And he knew he wasn’t supposed to be there.
Jason squeezed another spray of lemon cleaner. “Well I had to work an extra shift, so it was either today or nothin’ at all this week. You know I don’t have much time to get—”
“But we made arrangements for—”
“Hey, Laurel. Who cares? We don’t have to talk. We don’t have to interact at all. Just come and grab your shit and go.”
Yep, that was a much better idea.
She walked through the kitchen, pacing quickly to her study at the back of house. She couldn’t help noting with some sadness the emptiness of each room. The place looked so much bigger without furniture, and without her and Jason. Without the dog, too. Laurel was still so used to their little dachshund rushing in to greet her.
“Where’s Yoda?” she called.
“He’s at home.”
His new home, his new place across town with Jason.
When Laurel reached the study, she found that it had already been cleared out. So on her way back to the kitchen, she asked. “Where is it all?”
“In the garage.”
“Why is it in the garage?”
He sighed, still scrubbing. “Did you come by yourself?”
“Why?”
“Well, who’s gonna help you?” He tossed the rag aside and turned around, leaning back on the counter top. “Let me guess. Me?”
“Is it really that heavy?”
“Is your Mom’s ol’ chest of drawers heavy?”
Laurel looked at the empty kitchen. The empty spot for her toaster oven, the rice cooker, where she’d once had her wine rack. The empty hooks for their pots and pans. Even the fucking juicer no one used, all of it gone and split up forever.
Damn it. It shouldn’t have been so sad . . . But she used to love cooking there, washing vegetables at the sink while staring out that big bay window, looking over her carefully tended garden. Or mornings sipping on coffee, the dew still fresh on the dark greens of kale. Mornings he’d wake up after her, slipping into the kitchen and coming up behind her with that healthy morning wood of his, wrapping his arms around her waist and just standing there without a word.
It hadn’t been all bad.
It was hard to imagine that now.
Laurel turned away from the window, and this time he was staring at her with a defeated frown. His eyes a little red from the cleaning products. He’d always been sensitive to the chemicals. Or had he been crying?
“Do you mind?”
He shrugged and leaned off the counter, walking past her to the garage.
They worked together for the first time in what felt like an eternity, loading whatever furniture and bankers’ boxes they could fit in the back of her old wood-paneled minivan. The drawers were the heaviest, and after that, when it was apparent that his services were not absolutely necessary, he shrugged at her again and disappeared back into the house.
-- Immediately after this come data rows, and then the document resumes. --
-- ==== Sys2Proof/Safety.lean ====
section
/-! DEFINITION. The terms claims use: the invariant of every step (10_state.md R28), the relation of the block to the
source's decoder (41_decoder.md R77), and of the block to its consumer. -/

namespace Sys2Proof.Machine

/-- The frame fields are clear: what `ClearFrame` leaves (R73). -/
structure FrameClear (s : State) : Prop where
  pv : s.pv = false
  pend : s.pend = 0
  n : s.n = 0
  lh : s.lh = 0
  ll : s.ll = 0
  rid : s.rid = 0
  t1 : s.t1 = 0
  t0 : s.t0 = 0
  racc : s.racc = 0

/-- What every step keeps (R28 I1, I2 and I5; R19; R90 for short bodies; 93_implementation_defined.md item 11). -/
structure Inv (s : State) : Prop where
  /-- I1, and in HUNT every frame field is clear. -/
  hunt_clear : s.mode = .hunt → FrameClear s
  /-- I2. -/
  body_saw : s.mode = .body → s.saw = false
  /-- I5. -/
  unheld_count : s.pv = false → s.n = 0
  /-- `pend` is 0 when nothing is held (R19). -/
  unheld_pend : s.pv = false → s.pend = 0
  /-- Fields not yet written by a confirm are 0 (R90). -/
  n0 : s.n.toNat = 0 → s.lh = 0 ∧ s.t0 = 0
  n1 : s.n.toNat ≤ 1 → s.ll = 0 ∧ s.t1 = 0
  n2 : s.n.toNat ≤ 2 → s.rid = 0
  n4 : s.n.toNat ≤ 4 → s.racc = 0

/-- The checker fields hold what R90 says they hold after the confirmed bytes `c`. -/
structure CheckerHolds (s : State) (c : List Byte) : Prop where
  n : s.n.toNat = min c.length Config.nmax
  lh : s.lh = byteAt c 0
  ll : s.ll = byteAt c 1
  rid : s.rid = byteAt c 2
  t0 : s.t0 = if 1 ≤ c.length then byteAt c (c.length - 1) else 0
  t1 : s.t1 = if 2 ≤ c.length then byteAt c (c.length - 2) else 0
  racc : s.racc = checksum (payloadOf c)

/-- The held byte as a list (R77). -/
def heldBytes (s : State) : List Byte := if s.pv then [s.pend] else []

/-- The relation of R77 between the block, the source decoder's buffer `buf`, and the bytes `c` of the BYTE events since
the last transition into BODY (none in HUNT). -/
structure Abstracts (s : State) (buf c : List Byte) : Prop where
  /-- (a) -/
  hunt_iff : s.mode = .hunt ↔ NoStart buf
  /-- (b) -/
  saw_iff : s.mode = .hunt → (s.saw = true ↔ buf.getLast? = some Config.startMarker.first)
  hunt_confirmed : s.mode = .hunt → c = []
  /-- (c) -/
  body_buffer : s.mode = .body → ∃ i, findFirst Config.startMarker buf = some i ∧ NoEnd buf ∧ NoStart (buf.take i) ∧
    NoEnd (buf.take i) ∧ buf.drop (i + 2) = c ++ heldBytes s
  /-- (d) -/
  body_checker : s.mode = .body → CheckerHolds s c

/-- The bytes of the BYTE events since the last transition into BODY, after one more step that presented `out`. -/
def confirmedAfter (c : List Byte) (out : Option Event) : List Byte :=
  match out with
  | none => c
  | some (.byte b) => c ++ [b]
  | some (.frameEnd _) => []
  | some (.abort _) => []

/-- In BODY the checker has confirmed exactly the bytes emitted since START (R28 I4, R90), and the bytes received since
START are those and the held one, so none where nothing is held (R28 I5). -/
structure HistoryAgrees (s : State) (h : FrameHistory) : Prop where
  checker : s.mode = .body → CheckerHolds s h.emitted
  received : s.mode = .body → h.received = h.emitted ++ heldBytes s

/-- A body the consumer may deliver, as R93 demands: it verifies, it holds no END, and its id is its first payload
byte. -/
structure ValidDelivery (d : Delivery) : Prop where
  verifies : (validate d.body).ok = true
  noEnd : NoEnd d.body
  id : d.id = (payloadOf d.body).head?

/-- The consumer of R121 (log 8) keeps step with the block: it has pending the bytes emitted since START, and no END has
formed in them and the held byte; between frames it has nothing pending; and it has delivered only valid bodies. -/
structure ConsumerAgrees (s : State) (h : FrameHistory) (c : Consumer) : Prop where
  hunt_pending : s.mode = .hunt → c.pending = []
  body_pending : s.mode = .body → c.pending = h.emitted
  body_noEnd : s.mode = .body → NoEnd (c.pending ++ heldBytes s)
  delivered : ∀ d ∈ c.delivered, ValidDelivery d

/-- The bodies a step ends, `c` being the bytes confirmed before it (R78). -/
def bodiesEnded (c : List Byte) (out : Option Event) : List (List Byte) :=
  match out with
  | none => []
  | some (.byte _) => []
  | some (.frameEnd _) => [c]
  | some (.abort _) => []

/-- What a decoder in HUNT may still pair with its next byte: 0xA0 where `saw` is set (R77 (b)). -/
def huntTail (s : State) : List Byte := if s.saw then [Config.startMarker.first] else []

/-- A decoder that has just been made: HUNT with `saw = 0` and the frame fields clear, as after reset and FLUSH (R116). -/
structure FreshDecoder (s : State) : Prop where
  mode : s.mode = .hunt
  saw : s.saw = false
  frame : FrameClear s

/-- The record of the first END event of a list. -/
def firstRecord (es : List Event) : Option FrameRecord := (recordsOf es).head?

/-- The bytes of the BYTE events since the last transition into BODY, over the outputs of a run from HUNT. -/
def confirmedBy (outs : List (Option Event)) : List Byte := outs.foldl confirmedAfter []

/-- A command of the receive path (R35). -/
def isReceive : Instr → Bool
  | .rxb _ => true
  | .flush _ => true
  | .ckclr _ => false
  | .ckadd _ => false

/-- The bytes the CKADD commands of a list add, in order. -/
def addedBytes (is : List Instr) : List Byte :=
  is.filterMap (fun i => match i with | .ckadd b => some b | .rxb _ => none | .flush _ => none | .ckclr _ => none)

/-- No command of a list is CKCLR. -/
def NoClear (is : List Instr) : Prop := ∀ d, Instr.ckclr d ∉ is

/-- Two states agree on everything the receive path reads or writes, so on all but `tacc`, the event presented, and the
inputs to come. -/
structure SameReceiver (s t : State) : Prop where
  mode : s.mode = t.mode
  saw : s.saw = t.saw
  pv : s.pv = t.pv
  pend : s.pend = t.pend
  n : s.n = t.n
  lh : s.lh = t.lh
  ll : s.ll = t.ll
  rid : s.rid = t.rid
  t1 : s.t1 = t.t1
  t0 : s.t0 = t.t0
  racc : s.racc = t.racc

end Sys2Proof.Machine
end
She had a few more boxes to schlep into the back, and a few garbage bags of old clothes— mostly things that no longer fit her. They were the dead remains of her previous life, her old body. Slimmer, younger. Through all their discord, the only one true constant was her emotional eating. And the worse their relationship got, the more dependent she became on the chips, the ice cream, to see her through the increasingly rough times, until even the eating itself, became an issue between them.
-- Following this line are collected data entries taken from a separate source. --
-- ==== Sys2Proof/Tests/Slice0.lean ====
section
/-! SUPPORT. Tests. Every expected value is the spec's: the vectors of 95_test_vectors.md, the examples of the rules, or a
word written out from R42. Each witness meets all hypotheses of the statement it names. -/

namespace Sys2Proof.Tests
open Sys2Proof.Machine

/-! Well-formedness: one ill-formed term for each check that can fail (every command passes, R48) -/

theorem test_word_1024_is_refused : wellFormedWord 1024 = false ∧ wellFormedWord 1023 = true := by decide
theorem test_payload_1024_is_refused :
    wellFormedPayload (List.replicate 1024 0) = false ∧ wellFormedPayload (List.replicate 1023 0) = true := by
  decide +kernel
theorem test_every_command_is_legal : (Instr.flush 0xFF).wellFormed = true ∧ (Instr.ckclr 0x37).wellFormed = true := by
  decide

/-! Decoding: words written out bit by bit from R42 -/

theorem test_decode_rxb : decode 0b0010100000#10 = .rxb 0xA0 := by decide
theorem test_decode_flush : decode 0b0111111111#10 = .flush 0xFF := by decide
theorem test_decode_ckclr : decode 0b1000110111#10 = .ckclr 0x37 := by decide
theorem test_decode_ckadd : decode 0b1110000100#10 = .ckadd 0x84 := by decide
theorem test_decode_table_word : decodeTableWord 16 0x384 = some (.ckadd 0x84) ∧ decodeTableWord 16 0x400 = none := by
  decide
theorem test_decode_number_refused : decodeNumber 1024 = .error (.notACommandWord 1024) := by rfl

/-! Constants: the marker properties P1 to P6 of R7 -/

theorem test_marker_properties :
    Config.startMarker.first ≠ Config.startMarker.second ∧ Config.endMarker.first ≠ Config.endMarker.second ∧
    Config.startMarker.second ≠ Config.endMarker.first ∧ Config.endMarker.second ≠ Config.startMarker.first ∧
    0x7F < Config.endMarker.first.toNat ∧ 0x7F < Config.endMarker.second.toNat ∧
    Config.startMarker ≠ Config.endMarker := by decide

/-! Commands: one step each -/

/-- The state an outcome holds; reset where it holds none. -/
def after (o : Host.Outcome State Fault Refusal) : State :=
  match o with
  | .next t => t
  | .fault _ => State.reset
  | .refused _ => State.reset

/-- In BODY with a held byte and `k` confirmed bytes; the other fields of step 7 of T-EX-1. -/
def inBody (held : Byte) (k : Count17) : State :=
  { State.reset with mode := .body, pv := true, pend := held, n := k, ll := 2, rid := 0x84, t1 := 0x84 }

/-- T-EX-1 step 2: 0xA2 after 0xA0. -/
theorem test_rxb_start : (after (exec (.rxb 0xA2) { State.reset with saw := true })).mode = .body := by decide
/-- T-EX-1 step 8: the confirm of `body[4]` adds `t1`, which is `body[2]`. -/
theorem test_rxb_confirm :
    (after (exec (.rxb 0x84) (inBody 0 4))).racc = 0x84 ∧ (after (exec (.rxb 0x84) (inBody 0 4))).n = 5 ∧
    (after (exec (.rxb 0x84) (inBody 0 4))).out = some (.byte 0) := by decide
/-- T-FL-6: ABORT reports the confirmed bytes, not the held one. -/
theorem test_flush_abort : (after (exec (.flush 0) (inBody 0xB0 5))).outRec = 5 ∧
    (after (exec (.flush 0) (inBody 0xB0 5))).outKind = 2 := by decide
/-- T-FL-5: FLUSH in HUNT. -/
theorem test_flush_hunt : (after (exec (.flush 0) State.reset)).outValid = 0 := by decide
/-- T-CK-8, with a data byte to ignore. -/
theorem test_ckclr : (after (exec (.ckclr 0x37) { State.reset with tacc := 0x1234 })).ckValue = 0 := by decide
/-- T-CK-6. -/
theorem test_ckadd_wraps : (after (exec (.ckadd 1) { State.reset with tacc := 0x7FFF })).tacc = 0 := by decide
/-- T-CK-7. -/
theorem test_ckadd_wraps_past : (after (exec (.ckadd 0x20) { State.reset with tacc := 0x7FF0 })).tacc = 0x10 := by
  decide
/-- Clock-level vector e0: a command offered at a reset edge is not accepted. -/
theorem test_reset_priority : (after (step (State.reset.withInputs [⟨true, true, 0x0A0⟩]))).saw = false := by decide
/-- Clock-level vector e8 to e9: an idle edge takes the event away. -/
theorem test_idle_clears_event :
    (after (step { inBody 0 1 with out := some (.abort 1) })).outValid = 0 := by decide

/-! Records: `out_rec` against the vectors -/

/-- T-DEC-1, from the state T-EX-1 gives before step 10. -/
theorem test_record_t_dec_1 :
    packRecord (record { inBody 0xB0 6 with t1 := 0, t0 := 0x84, racc := 0x84 }) = 0x461002100210000800040006 := by
  decide
/-- T-VAL-5: a declared checksum with bit 15 set. -/
theorem test_record_t_val_5 :
    packRecord (expectedRecord [0x00, 0x02, 0x84, 0x00, 0x80, 0x84]) = 0x221002120210000800040006 := by decide
/-- T-VAL-4: both errors. -/
theorem test_record_t_val_4 :
    packRecord (expectedRecord [0x00, 0x05, 0x06, 0x00, 0x07]) = 0x30180018001C001400020005 := by decide
/-- T-VAL-10: a runt of three bytes. -/
theorem test_record_t_val_10 : packRecord (expectedRecord [0xAA, 0xBB, 0xCC]) = 0x380000000000000000000003 := by decide

/-! Reference functions -/

/-- T-EX-1. -/
theorem test_checksum : checksum [0x84, 0x00] = 0x0084 := by decide
/-- T-CK-4: the 15-bit mask, not 16 bits. -/
theorem test_checksum_mask : checksum (List.replicate 129 0xFF) = 0x007F := by decide +kernel
/-- R57. -/
theorem test_encode_ref :
    encodeRef [0x84, 0x00] = some [0xA0, 0xA2, 0x00, 0x02, 0x84, 0x00, 0x00, 0x84, 0xB0, 0xB3] := by decide
/-- T-EX-4: the source's side, in two chunks. -/
theorem test_ref_feed_chunks :
    refFeedChunks [] [[0xA0, 0xA2, 0x00, 0x02], [0x84, 0x00, 0x00, 0x84, 0xB0, 0xB3]] =
      ([], [[0x00, 0x02, 0x84, 0x00, 0x00, 0x84]]) := by decide
/-- 90_conflicts.md C1: garbage that holds START. -/
theorem test_ref_feed_garbage :
    (refFeed [] [0xA0, 0xA2, 0x11, 0xA0, 0xA2, 0x00, 0x01, 0x06, 0x00, 0x06, 0xB0, 0xB3]).2 =
      [[0x11, 0xA0, 0xA2, 0x00, 0x01, 0x06, 0x00, 0x06]] := by decide

/-! Text syntax -/

theorem test_parse_rxb : parseLine ['R', 'X', 'B', ' ', '0', 'x', 'A', '0', ' ', ';'] = some (some (.command (.rxb 0xA0))) := by
  decide
theorem test_parse_feed : parseLine ['F', 'E', 'E', 'D', ' ', 'a', '0', 'a', '2'] = some (some (.feed [0xA0, 0xA2])) := by
  decide
theorem test_parse_refuses : parseLine ['R', 'X', 'B'] = none ∧ parseLine ['N', 'O', 'P'] = none := by decide
theorem test_expand_flush : (AsmLine.command (.flush 0)).expand = some [PortIn.command 0x100] := by decide

/-! Witnesses: a concrete case that meets the hypotheses of each statement that has any -/

theorem reset_frameClear : FrameClear State.reset := ⟨rfl, rfl, rfl, rfl, rfl, rfl, rfl, rfl, rfl⟩
theorem reset_fresh : FreshDecoder State.reset := ⟨rfl, rfl, reset_frameClear⟩

theorem witness_EncodeAndDecodeAgree : (10 : Nat) ≤ 10 ∧ (1024 : Nat) ≤ 1024 := by decide
theorem witness_IdleEdgeChangesNothing : (inBody 1 1).inputs = [] := rfl
theorem witness_NoEventMeansZeroOutputs :
    (inBody 1 1).out = none ∧ ({ inBody 1 1 with out := some (.byte 7) } : State).out = some (.byte 7) := by decide
theorem witness_WaitingBlockKeepsItsState : (inBody 1 1).inputs = [] := rfl
theorem witness_RxbInHunt : State.reset.mode = .hunt := rfl
theorem witness_RxbInBody : (inBody 0xB0 4).mode = .body := rfl
theorem witness_EventPortsShowTheEvent :
    ({ State.reset with out := some (.byte 7) } : State).out = some (.byte 7) ∧
    ({ State.reset with out := some (.frameEnd (runtRecord 3)) } : State).out = some (.frameEnd (runtRecord 3)) ∧
    ({ State.reset with out := some (.abort 131071) } : State).out = some (.abort 131071) := by decide
theorem witness_EndRecordLayout :
    ({ State.reset with out := some (.frameEnd (runtRecord 3)) } : State).out = some (.frameEnd (runtRecord 3)) := rfl
theorem witness_ErrorConditionsAreReported : (inBody 1 3).n.toNat < 4 ∧ (inBody 1 3).mode = .body := by decide
theorem witness_ChecksumIsTheSumModulo : (15 : Nat) ≤ 15 := by decide
theorem witness_ChecksumDetection :
    0 < [(0x84 : Byte)].length ∧ byteAt [0x84] 0 ≠ 0x85 ∧ ([1, 2] : List Byte).Perm [2, 1] := by decide
theorem witness_StandaloneChecksumOfTheAddedBytes : NoClear [.ckadd 0x84, .rxb 0xA0, .flush 0, .ckadd 0] := by
  simp [NoClear]
theorem witness_ChecksumCommandsDoNotReachTheReceiver : SameReceiver State.reset { State.reset with tacc := 5 } :=
  ⟨rfl, rfl, rfl, rfl, rfl, rfl, rfl, rfl, rfl, rfl, rfl⟩
theorem witness_CheckerFieldsAfterConfirms :
    FrameClear State.reset ∧ 2 ≤ [(0x80 : Byte), 0x00].length ∧ 0x80 ≤ (byteAt [0x80, 0x00] (2 - 2)).toNat :=
  ⟨reset_frameClear, by decide, by decide⟩
theorem witness_RecordEqualsValidate :
    (inBody 1 3).n.toNat < 4 ∧ 4 ≤ (inBody 1 4).n.toNat ∧ FrameClear State.reset :=
  ⟨by decide, by decide, reset_frameClear⟩
theorem witness_SaturationChangesNoVerdict :
    FrameClear State.reset ∧ 65540 ≤ (List.replicate 65540 (0 : Byte)).length ∧
    131071 ≤ (List.replicate 131071 (0 : Byte)).length ∧ (List.replicate 131070 (0 : Byte)).length < 131071 := by
  simp only [List.length_replicate]
  exact ⟨reset_frameClear, by decide⟩
/-- The body of T-VAL-11 with zero bytes: 1024 of them, the shortest body the statement speaks of. -/
theorem witness_DeclaredLengthRangeIsNotChecked :
    let c : List Byte := [0x04, 0x00] ++ List.replicate 1024 0 ++ [0x00, 0x00]
    FrameClear State.reset ∧ 4 ≤ c.length ∧ 1024 ≤ pairValue (byteAt c 0) (byteAt c 1) ∧
    pairValue (byteAt c 0) (byteAt c 1) = c.length - 4 ∧
    pairValue (byteAt c (c.length - 2)) (byteAt c (c.length - 1)) = (checksum (payloadOf c)).toNat :=
  ⟨reset_frameClear, by decide +kernel, by decide +kernel, by decide +kernel, by decide +kernel⟩
theorem witness_DamagedLengthIsALengthError :
    FrameClear State.reset ∧ (validate [0x00, 0x01, 0x06, 0x00, 0x06]).ok = true ∧
    ((0x00 : Byte) ≠ byteAt [0x00, 0x01, 0x06, 0x00, 0x06] 0 ∨ (0x05 : Byte) ≠ byteAt [0x00, 0x01, 0x06, 0x00, 0x06] 1) :=
  ⟨reset_frameClear, by decide, by decide⟩
theorem witness_EncodedFrameLayout :
    (List.replicate 1023 (0 : Byte)).length < 1024 ∧ 1024 ≤ (List.replicate 1024 (0 : Byte)).length := by
  simp only [List.length_replicate]
  decide
theorem witness_HuntDropsBytesWithoutAStart :
    ({ State.reset with saw := true } : State).mode = .hunt ∧
    NoStart (huntTail { State.reset with saw := true } ++ [0x11, 0xB0, 0xB3, 0xA0]) := by decide
theorem witness_FramedBodyTimeline : State.reset.mode = .hunt ∧ NoEnd [0xB0, 0x00, 0xB0] := by decide
/-- T-VAL-6: bit 0 of the first payload byte of the frame of R57. -/
theorem witness_FlippedPayloadBitIsRejected :
    let c : List Byte := [0x00, 0x02, 0x84, 0x00, 0x00, 0x84]
    State.reset.mode = .hunt ∧ 2 ≤ 2 ∧ 2 < c.length - 2 ∧ 0 < 8 ∧ (validate c).chkErr = false ∧
    NoEnd (c.set 2 (byteAt c 2 ^^^ (1#8 <<< 0))) ∧ (validate c).ok = true := by decide
theorem witness_FirstMarkersNeverCollide :
    findFirst Config.startMarker [0xB0, 0xB3, 0xA0, 0xA2] = some 2 ∧
    findFirst Config.endMarker [0xB0, 0xB3, 0xA0, 0xA2] = some 0 := by decide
Still, Laurel had no heart to throw the clothes away. She liked and missed them almost as much as she liked and missed the old body that could fit in them. But maybe she could still make it work, somehow. Maybe it wasn’t too late.
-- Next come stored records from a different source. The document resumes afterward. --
-- ==== Sys2Proof/Syntax.lean ====
section
/-! DEFINITION. The instructions: one constructor for each of the 34 rows of spec/opcode_table.json, with the fields the
row gives it (spec/30_encoding.md R91-R97). The 35th rule of R99, the undefined no-op, is no row: the decoder rejects its
words by name and the step runs `execUndefined` on them. -/

namespace Sys2Proof

/-- An instruction with its operand fields. `x`, `y` are register indexes, `n` the sprite height, `kk` a byte, `nnn` an
address. The shifts carry the field `y`, which their encoding has and their meaning does not read (R169, R171). Every
width is the field's own (R91), so no operand out of range can be written. -/
inductive Instr where
  | clearScreen
  | ret
  | jump (nnn : Addr)
  | call (nnn : Addr)
  | skipEqImm (x : Nibble) (kk : Byte)
  | skipNeImm (x : Nibble) (kk : Byte)
  | skipEqReg (x y : Nibble)
  | loadImm (x : Nibble) (kk : Byte)
  | addImm (x : Nibble) (kk : Byte)
  | loadReg (x y : Nibble)
  | orReg (x y : Nibble)
  | andReg (x y : Nibble)
  | xorReg (x y : Nibble)
  | addReg (x y : Nibble)
  | subReg (x y : Nibble)
  | shiftRight (x y : Nibble)
  | subnReg (x y : Nibble)
  | shiftLeft (x y : Nibble)
  | skipNeReg (x y : Nibble)
  | loadIndex (nnn : Addr)
  | jumpOffset (nnn : Addr)
  | randAnd (x : Nibble) (kk : Byte)
  | drawSprite (x y n : Nibble)
  | skipKeyPressed (x : Nibble)
  | skipKeyNotPressed (x : Nibble)
  | getDelayTimer (x : Nibble)
  | waitKey (x : Nibble)
  | setDelayTimer (x : Nibble)
  | setSoundTimer (x : Nibble)
  | addToIndex (x : Nibble)
  | fontCharAddress (x : Nibble)
  | storeBcd (x : Nibble)
  | storeRegisters (x : Nibble)
  | loadRegisters (x : Nibble)
deriving DecidableEq, Repr

end Sys2Proof
end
It wasn’t. Of course it wasn’t.
When everything had been packed away in the minivan, she returned to the kitchen to find Jason half submerged in the oven. He was scrubbing at the old blackened burnt bits of over-spilled lasagna. Scrubbing hard with something that was making a rough, scratchy sound.
“Thanks again for doing all that,” she said.
“Why? I’m keeping all the money.”
“I don’t care about the money.”
“Well, whatever. You’re welcome.”
“How’s Yoda doing?”
“He’s good.”
That’s all he would say these days. One- or two-word answers to her sincere questions, her sincere attempts to at least end things on a civil, respectable note.
“Well,” Jason said, getting back to his oven. “Have a good one.”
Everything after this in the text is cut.